## ASSIGNED TASK
Reproduce exactly the lines below, from the first through the one containing "let covered : List", and nothing more.

========================

/-- R110, R111: a byte in `S_LEN`, a declared length or the fallback's single DATA byte. -/
def Obligations.AwaitLengthDeclaresOrFallsBack : Prop :=
  ∀ (b : Byte) (s : State), s.now.linkUp = true → s.rd.closed = false → s.rxf.valid = false → s.rd.state = .len →
    (b.toNat ≤ 8 → exec (.rxByte b) s = .next { s with
      rd := { s.rd with len := BitVec.ofNat 4 b.toNat, cnt := 0, fb := false, state := if b.toNat = 0 then .cks else .data } })
    ∧ (8 < b.toNat → exec (.rxByte b) s = .next { s with
      rd := { s.rd with data := s.rd.data.set 0 b, len := 1, cnt := 1, fb := true, state := .cks }
      st := s.st ||| 0x02 })
    ∧ (offers s.toEngine b = true → s.outputs.evRd = if b.toNat ≤ 8 then 0 else 2)

/-- R112: a byte in `S_DATA`, with `rd_cnt < 8` as R44 says of every reachable state. -/
def Obligations.ReadingDataStoresTheByte : Prop :=
  ∀ (b : Byte) (s : State) (h : s.rd.cnt.toNat < 8),
    s.now.linkUp = true → s.rd.closed = false → s.rxf.valid = false → s.rd.state = .data →
    (s.rd.cnt.toNat + 1 = s.rd.len.toNat → exec (.rxByte b) s = .next { s with
      rd := { s.rd with data := s.rd.data.set s.rd.cnt.toNat b h, cnt := s.rd.cnt + 1, state := .cks } })
    ∧ (s.rd.cnt.toNat + 1 ≠ s.rd.len.toNat → exec (.rxByte b) s = .next { s with
      rd := { s.rd with data := s.rd.data.set s.rd.cnt.toNat b h, cnt := s.rd.cnt + 1 } })
    ∧ (offers s.toEngine b = true → s.outputs.evRd = 0)

/-- R113, R114, R115: a byte in `S_CKS` against the expected checksum, with the coverage IMPLIED of this hardware (R14). A mismatch
discards the buffer and starts the drain (R118, `P_DRAIN_ON_ERROR = 1`). -/
def Obligations.AwaitChecksumComparesTheCoveredBytes : Prop :=
  ∀ (b : Byte) (s : State), s.now.linkUp = true → s.rd.closed = false → s.rxf.valid = false → s.rd.state = .cks →
    s.rd.len.toNat ≤ 8 →
    let covered : List Byte := [0x0F, s.rd.addr, BitVec.ofNat 8 s.rd.len.toNat] ++ s.rd.data.toList.take s.rd.len.toNat
    ((sumBytes covered + b.toNat) % 256 = 0 → exec (.rxByte b) s = .next { s with rd := { s.rd with state := .etx } })
    ∧ ((sumBytes covered + b.toNat) % 256 ≠ 0 → exec (.rxByte b) s = .next { s with
      rd := { s.rd with state := .drain, addr := 0, len := 0, cnt := 0, data := Vector.replicate 8 0, fb := false }
      st := s.st ||| 0x04 })
    ∧ (offers s.toEngine b = true → s.outputs.evRd = if (sumBytes covered + b.toNat) % 256 = 0 then 0 else 3)

/-- R116, R117: a byte in `S_ETX`, the end of a frame or a violation. -/
def Obligations.AwaitEtxEmitsOrResyncs : Prop :=
  ∀ (b : Byte) (s : State), s.now.linkUp = true → s.rd.closed = false → s.rxf.valid = false → s.rd.state = .etx →
    (b = 0x04 → exec (.rxByte b) s = .next { s with
      rd := { s.rd with state := .stx, addr := 0, len := 0, cnt := 0, data := Vector.replicate 8 0, fb := false }
      rxf := { valid := true, addr := s.rd.addr, len := s.rd.len, data := s.rd.data } })
    ∧ (b ≠ 0x04 → exec (.rxByte b) s = .next { s with
      rd := { s.rd with state := .drain, addr := 0, len := 0, cnt := 0, data := Vector.replicate 8 0, fb := false }
      st := s.st ||| 0x08 })
    ∧ (offers s.toEngine b = true → s.outputs.evRd = if b = 0x04 then 7 else 4)

/-- R50: a receive event writes the reader, the frame output register and sticky bits 0 to 5 only, and clears no sticky bit. -/
def Obligations.ReceiveEventsLeaveTheOtherUnitsAlone : Prop :=
  ∀ (i : Instr) (s t : State), i.isCommand = false → exec i s = .next t →
    t.txq = s.txq ∧ t.spCnt = s.spCnt ∧ t.res = s.res ∧ t.env = s.env ∧ t.drawn = s.drawn
      ∧ (∀ k, s.st.getLsbD k = true → t.st.getLsbD k = true)
      ∧ (∀ k, 6 ≤ k → t.st.getLsbD k = s.st.getLsbD k)

/-- R65, R68, R104, R119: a frame that waits in the output register is never modified by a non-reset cycle, and stays valid
exactly while the link is up and the consumer does not take it; no byte is taken meanwhile. -/
def Obligations.WaitingFrameIsKeptUntilTakenOrDropped : Prop :=
  ∀ s t : State, s.now.rst = false → s.rxf.valid = true → step s = .next t →
    t.rxf = { s.rxf with valid := s.now.linkUp && !s.now.rxfReady } ∧ s.outputs.rxReady = false
      ∧ s.outputs.rxfValid = s.now.linkUp

/-- R106, R121: a closed reader stays closed, with its registers unchanged, exactly until the Supervisor takes the link down. -/
def Obligations.ClosedReaderWaitsForLinkDown : Prop :=
  ∀ s t : State, Invariant s.toEngine → s.now.rst = false → s.rd.closed = true → step s = .next t →
    t.rd.closed = s.now.linkUp ∧ (s.now.linkUp = true → t.rd = s.rd)

/-- R91, R145, R120: the reader event of a non-reset cycle, each code with exactly its cause. -/
def Obligations.ReaderEventNamesItsCause : Prop :=
  ∀ s : State, s.now.rst = false →
    let ev := s.outputs.evRd
    let active := s.now.linkUp = true ∧ s.now.rxErr = false ∧ s.now.rxEos = false ∧ s.rd.closed = false
      ∧ s.now.rxValid = true ∧ s.rxf.valid = false
    let b := s.now.rxByte
    (ev = 1 ↔ active ∧ s.rd.state = .stx ∧ b ≠ 0x0F)
      ∧ (ev = 2 ↔ active ∧ s.rd.state = .len ∧ 8 < b.toNat)
      ∧ (ev = 3 ↔ active ∧ s.rd.state = .cks ∧ b ≠ expectedCksum Config.params s.rd)
      ∧ (ev = 4 ↔ active ∧ s.rd.state = .etx ∧ b ≠ 0x04)
      ∧ (ev = 5 ↔ s.now.linkUp = true ∧ s.now.rxErr = false ∧ s.now.rxEos = true)
      ∧ (ev = 6 ↔ s.now.linkUp = true ∧ s.now.rxErr = true)
      ∧ (ev = 7 ↔ active ∧ s.rd.state = .etx ∧ b = 0x04)

/-! ### The Send Scheduler -/

/-- R127 to R132: the scheduler's action of a non-reset cycle, for each of the five conditions; `new` is the entry a SEND of the
cycle appends (R52). -/
def Obligations.SchedulerActsByTheFirstCondition : Prop :=
  ∀ s t : State, s.now.rst = false → step s = .next t →
    let new := acceptedEntry s.toEngine
    let S := Config.params.spacing
    (0 < s.spCnt.toNat → t.spCnt.toNat = s.spCnt.toNat - 1 ∧ t.txq = s.txq ++ new
        ∧ s.outputs.txValid = false ∧ s.outputs.evTxFail = false)
    ∧ (s.spCnt.toNat = 0 → s.txq = [] → t.spCnt.toNat = 0 ∧ t.txq = new
        ∧ s.outputs.txValid = false ∧ s.outputs.evTxFail = false)
    ∧ (∀ h rest, s.spCnt.toNat = 0 → s.txq = h :: rest → s.now.linkUp = false →
        t.spCnt.toNat = S - 1 ∧ t.txq = rest ++ new ∧ s.outputs.txValid = false ∧ s.outputs.evTxFail = true
          ∧ t.st.getLsbD 6 = true)
    ∧ (∀ h rest, s.spCnt.toNat = 0 → s.txq = h :: rest → s.now.linkUp = true → s.now.txReady = true →
        t.spCnt.toNat = S - 1 ∧ t.txq = rest ++ new ∧ s.outputs.txValid = true ∧ s.outputs.evTxFail = false)
    ∧ (∀ h rest, s.spCnt.toNat = 0 → s.txq = h :: rest → s.now.linkUp = true → s.now.txReady = false →
        t.spCnt.toNat = 0 ∧ t.txq = s.txq ++ new ∧ s.outputs.txValid = true ∧ s.outputs.evTxFail = false)

/-- R11: `S` is the least number of cycles that last at least 60 ms, `S >= 1`, and the counter's values `0..S-1` fit `W_SP` bits
(R41). `P_CLK_HZ` is open: this holds whatever it is. -/
def Obligations.SpacingCyclesLastSixtyMilliseconds : Prop :=
  let S := Config.params.spacing
  let hz := Config.clkHz.val
  1 ≤ S ∧ 60 * hz ≤ 1000 * S ∧ 1000 * (S - 1) < 60 * hz ∧ S - 1 < 2 ^ Config.params.spWidth

/-- R134: two write starts with no reset cycle between them are at least `S` cycles apart, for every parameter set. With `S` from a
clock of `hz` hertz by R11, the time between them, counted in clock periods of `1 / hz` seconds, is at least 60 ms. -/
def Obligations.WriteStartsAreAtLeastSpacingApart : Prop :=
  ∀ (p : Params) (s : Engine p) (n : Nat), 0 < n → noReset n s = true →
    writeStart s = true → writeStart (after n s) = true →
    p.spacing ≤ n ∧ ∀ hz : Nat, p.spacing = Config.spacingCycles 60 hz → 60 * hz ≤ 1000 * n

/-- R135: no extra delay: when the spacing has passed and the queue, the link and the transport are ready, the next write starts;
a frame submitted to an empty queue with the spacing over in the next cycle is written in that cycle. -/
def Obligations.DeferredFrameFiresAtTheRemainingDelay : Prop :=
  ∀ (p : Params) (s : Engine p),
    (1 ≤ p.spacing → noReset (p.spacing + 1) s = true → writeStart s = true → (after p.spacing s).txq ≠ [] →
      (after p.spacing s).now.linkUp = true → (after p.spacing s).now.txReady = true →
      writeStart (after p.spacing s) = true ∧ ∀ k, 0 < k → k < p.spacing → writeStart (after k s) = false)
    ∧ (noReset 2 s = true → s.txq = [] → acceptedEntry s ≠ [] → (after 1 s).spCnt.toNat = 0 →
      (after 1 s).now.linkUp = true → (after 1 s).now.txReady = true → writeStart (after 1 s) = true)

/-- R137: while the frame at queue position `k` has not left, at most `(S - 1) + k * S + H` cycles have passed, where `H` counts
the hold cycles. -/
def Obligations.WaitingTimeIsBoundedByHolds : Prop :=
  ∀ (p : Params) (s : Engine p) (k n : Nat), 1 ≤ p.spacing → s.spCnt.toNat ≤ p.spacing - 1 → noReset n s = true →
    k < s.txq.length →
    countCycles writeStart n s ≤ k → n ≤ (p.spacing - 1) + k * p.spacing + countCycles holdCycle n s

/-- R67, R69: over any run without a reset cycle, the entries that left the queue followed by those still in it are the entries
that were in it followed by those appended: first in, first out, none lost, doubled or changed. -/
def Obligations.TransmitQueueIsFirstInFirstOut : Prop :=
  ∀ (p : Params) (n : Nat) (s : Engine p), noReset n s = true →
    departed n s ++ (after n s).txq = s.txq ++ accepted n s

/-- R70: the inbound path does not depend on the outbound one, nor the outbound on the inbound. -/
def Obligations.InboundAndOutboundAreIndependent : Prop :=
  ∀ (p : Params) (i j : Inputs) (s t : Engine p), i.rst = j.rst → i.linkUp = j.linkUp →
    (i.rxWord = j.rxWord → i.rxfReady = j.rxfReady → s.rd = t.rd → s.rxf = t.rxf →
      (concurrentCycle i s).rd = (concurrentCycle j t).rd ∧ (concurrentCycle i s).rxf = (concurrentCycle j t).rxf
        ∧ (outputsWith i s).evRd = (outputsWith j t).evRd
        ∧ (outputsWith i s).rxReady = (outputsWith j t).rxReady
        ∧ (outputsWith i s).rxfValid = (outputsWith j t).rxfValid
        ∧ (outputsWith i s).rxfFlen = (outputsWith j t).rxfFlen
        ∧ (outputsWith i s).rxfFrame = (outputsWith j t).rxfFrame)
    ∧ (i.cmdValid = j.cmdValid → i.cmdWord = j.cmdWord → i.txReady = j.txReady → s.txq = t.txq → s.spCnt = t.spCnt →
      (concurrentCycle i s).txq = (concurrentCycle j t).txq
        ∧ (concurrentCycle i s).spCnt = (concurrentCycle j t).spCnt
        ∧ (outputsWith i s).txValid = (outputsWith j t).txValid
        ∧ (outputsWith i s).txFlen = (outputsWith j t).txFlen
        ∧ (outputsWith i s).txFrame = (outputsWith j t).txFrame
        ∧ (outputsWith i s).evTxFail = (outputsWith j t).evTxFail)

/-! ### STATUS and the ports -/

/-- R46: the fields of STATUS, with the value R38 gives each reader state. -/
def Obligations.StatusWordFields : Prop :=
  ∀ s : State, s.txq.length ≤ 15 →
    let w := s.outputs.status
    w.extractLsb' 0 8 = s.st
      ∧ w.extractLsb' 8 3 = (match s.rd.state with
        | .stx => 0 | .addr => 1 | .len => 2 | .data => 3 | .cks => 4 | .etx => 5 | .drain => 6)
      ∧ w.getLsbD 11 = s.rd.closed ∧ w.getLsbD 12 = s.rxf.valid
      ∧ w.getLsbD 13 = decide (s.spCnt.toNat ≠ 0) ∧ w.getLsbD 14 = s.now.linkUp ∧ w.getLsbD 15 = false
      ∧ (w.extractLsb' 16 4).toNat = s.txq.length ∧ w.extractLsb' 20 12 = 0

/-- R143, R52, R47: after a non-reset cycle a sticky bit is 1 exactly when an event of the cycle set it, or it was 1 and no CLRST
of the cycle cleared it. -/
def Obligations.StickyBitsAreSetByEventsAndClearedByClrst : Prop :=
  ∀ s t : State, s.now.rst = false → step s = .next t →
    let cleared (k : Nat) : Prop := s.now.cmdValid = true ∧ s.now.cmdOp = 0x4 ∧ s.now.cmdData[0].getLsbD k = true
    let kept (k : Nat) : Prop := s.st.getLsbD k = true ∧ ¬ cleared k
    (t.st.getLsbD 0 = true ↔ s.outputs.evRd = 1 ∨ kept 0)
      ∧ (t.st.getLsbD 1 = true ↔ s.outputs.evRd = 2 ∨ kept 1)
      ∧ (t.st.getLsbD 2 = true ↔ s.outputs.evRd = 3 ∨ kept 2)
      ∧ (t.st.getLsbD 3 = true ↔ s.outputs.evRd = 4 ∨ kept 3)
      ∧ (t.st.getLsbD 4 = true ↔ (s.now.linkUp = true ∧ s.now.rxEos = true) ∨ kept 4)
      ∧ (t.st.getLsbD 5 = true ↔ (s.now.linkUp = true ∧ s.now.rxErr = true) ∨ kept 5)
      ∧ (t.st.getLsbD 6 = true ↔ s.outputs.evTxFail = true ∨ kept 6)
      ∧ (t.st.getLsbD 7 = true ↔ (t.res.valid = true ∧ t.res.code ≠ .ok) ∨ kept 7)

/-- R26, R28, R29, R30: when each port of the PFE is ready or valid. -/
def Obligations.PortsAreReadyAndValidAsTheRulesSay : Prop :=
  ∀ s : State,
    (s.outputs.cmdReady = true ↔ s.now.rst = false ∧ ¬ (s.now.cmdOp = 0x3 ∧ s.txq.length = 4))
    ∧ (s.outputs.rxReady = true ↔ s.now.rst = false ∧ s.rxf.valid = false)
    ∧ (s.outputs.rxfValid = true ↔ s.now.rst = false ∧ s.now.linkUp = true ∧ s.rxf.valid = true)
    ∧ (s.outputs.txValid = true ↔ s.now.rst = false ∧ s.now.linkUp = true ∧ 0 < s.txq.length ∧ s.spCnt.toNat = 0)

/-- R27, R90, R29: the result port presents CU's result registers, `res_code` with the value of each name, and the frame output
port the fields of the frame output register. That the frame output port does so also while `rxf_valid` is 0 (log 17), and that
both ports do so in a reset cycle (log 11), is the model's reading, DEDUCED. -/
def Obligations.ResultAndFramePortsPresentTheirRegisters : Prop :=
  ∀ s : State,
    s.outputs.resValid = s.res.valid ∧ s.outputs.resOp = s.res.op
    ∧ s.outputs.resCode = (match s.res.code with
      | .ok => 0 | .payloadLen => 1 | .cksumLen => 2 | .illegalOp => 3)
    ∧ s.outputs.resCks = s.res.cks ∧ s.outputs.resFlen = s.res.flen ∧ s.outputs.resFrame = s.res.frame
    ∧ s.outputs.rxfAddr = s.rxf.addr ∧ s.outputs.rxfLen = s.rxf.len ∧ s.outputs.rxfData = s.rxf.data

========================

## YOUR RESPONSE
/-- R110, R111: a byte in `S_LEN`, a declared length or the fallback's single DATA byte. -/
def Obligations.AwaitLengthDeclaresOrFallsBack : Prop :=
  ∀ (b : Byte) (s : State), s.now.linkUp = true → s.rd.closed = false → s.rxf.valid = false → s.rd.state = .len →
    (b.toNat ≤ 8 → exec (.rxByte b) s = .next { s with
      rd := { s.rd with len := BitVec.ofNat 4 b.toNat, cnt := 0, fb := false, state := if b.toNat = 0 then .cks else .data } })
    ∧ (8 < b.toNat → exec (.rxByte b) s = .next { s with
      rd := { s.rd with data := s.rd.data.set 0 b, len := 1, cnt := 1, fb := true, state := .cks }
      st := s.st ||| 0x02 })
    ∧ (offers s.toEngine b = true → s.outputs.evRd = if b.toNat ≤ 8 then 0 else 2)

/-- R112: a byte in `S_DATA`, with `rd_cnt < 8` as R44 says of every reachable state. -/
def Obligations.ReadingDataStoresTheByte : Prop :=
  ∀ (b : Byte) (s : State) (h : s.rd.cnt.toNat < 8),
    s.now.linkUp = true → s.rd.closed = false → s.rxf.valid = false → s.rd.state = .data →
    (s.rd.cnt.toNat + 1 = s.rd.len.toNat → exec (.rxByte b) s = .next { s with
      rd := { s.rd with data := s.rd.data.set s.rd.cnt.toNat b h, cnt := s.rd.cnt + 1, state := .cks } })
    ∧ (s.rd.cnt.toNat + 1 ≠ s.rd.len.toNat → exec (.rxByte b) s = .next { s with
      rd := { s.rd with data := s.rd.data.set s.rd.cnt.toNat b h, cnt := s.rd.cnt + 1 } })
    ∧ (offers s.toEngine b = true → s.outputs.evRd = 0)

/-- R113, R114, R115: a byte in `S_CKS` against the expected checksum, with the coverage IMPLIED of this hardware (R14). A mismatch
discards the buffer and starts the drain (R118, `P_DRAIN_ON_ERROR = 1`). -/
def Obligations.AwaitChecksumComparesTheCoveredBytes : Prop :=
  ∀ (b : Byte) (s : State), s.now.linkUp = true → s.rd.closed = false → s.rxf.valid = false → s.rd.state = .cks →
    s.rd.len.toNat ≤ 8 →
    let covered : List Byte := [0x0F, s.rd.addr, BitVec.ofNat 8 s.rd.len.toNat] ++ s.rd.data.toList.take s.rd.len.toNat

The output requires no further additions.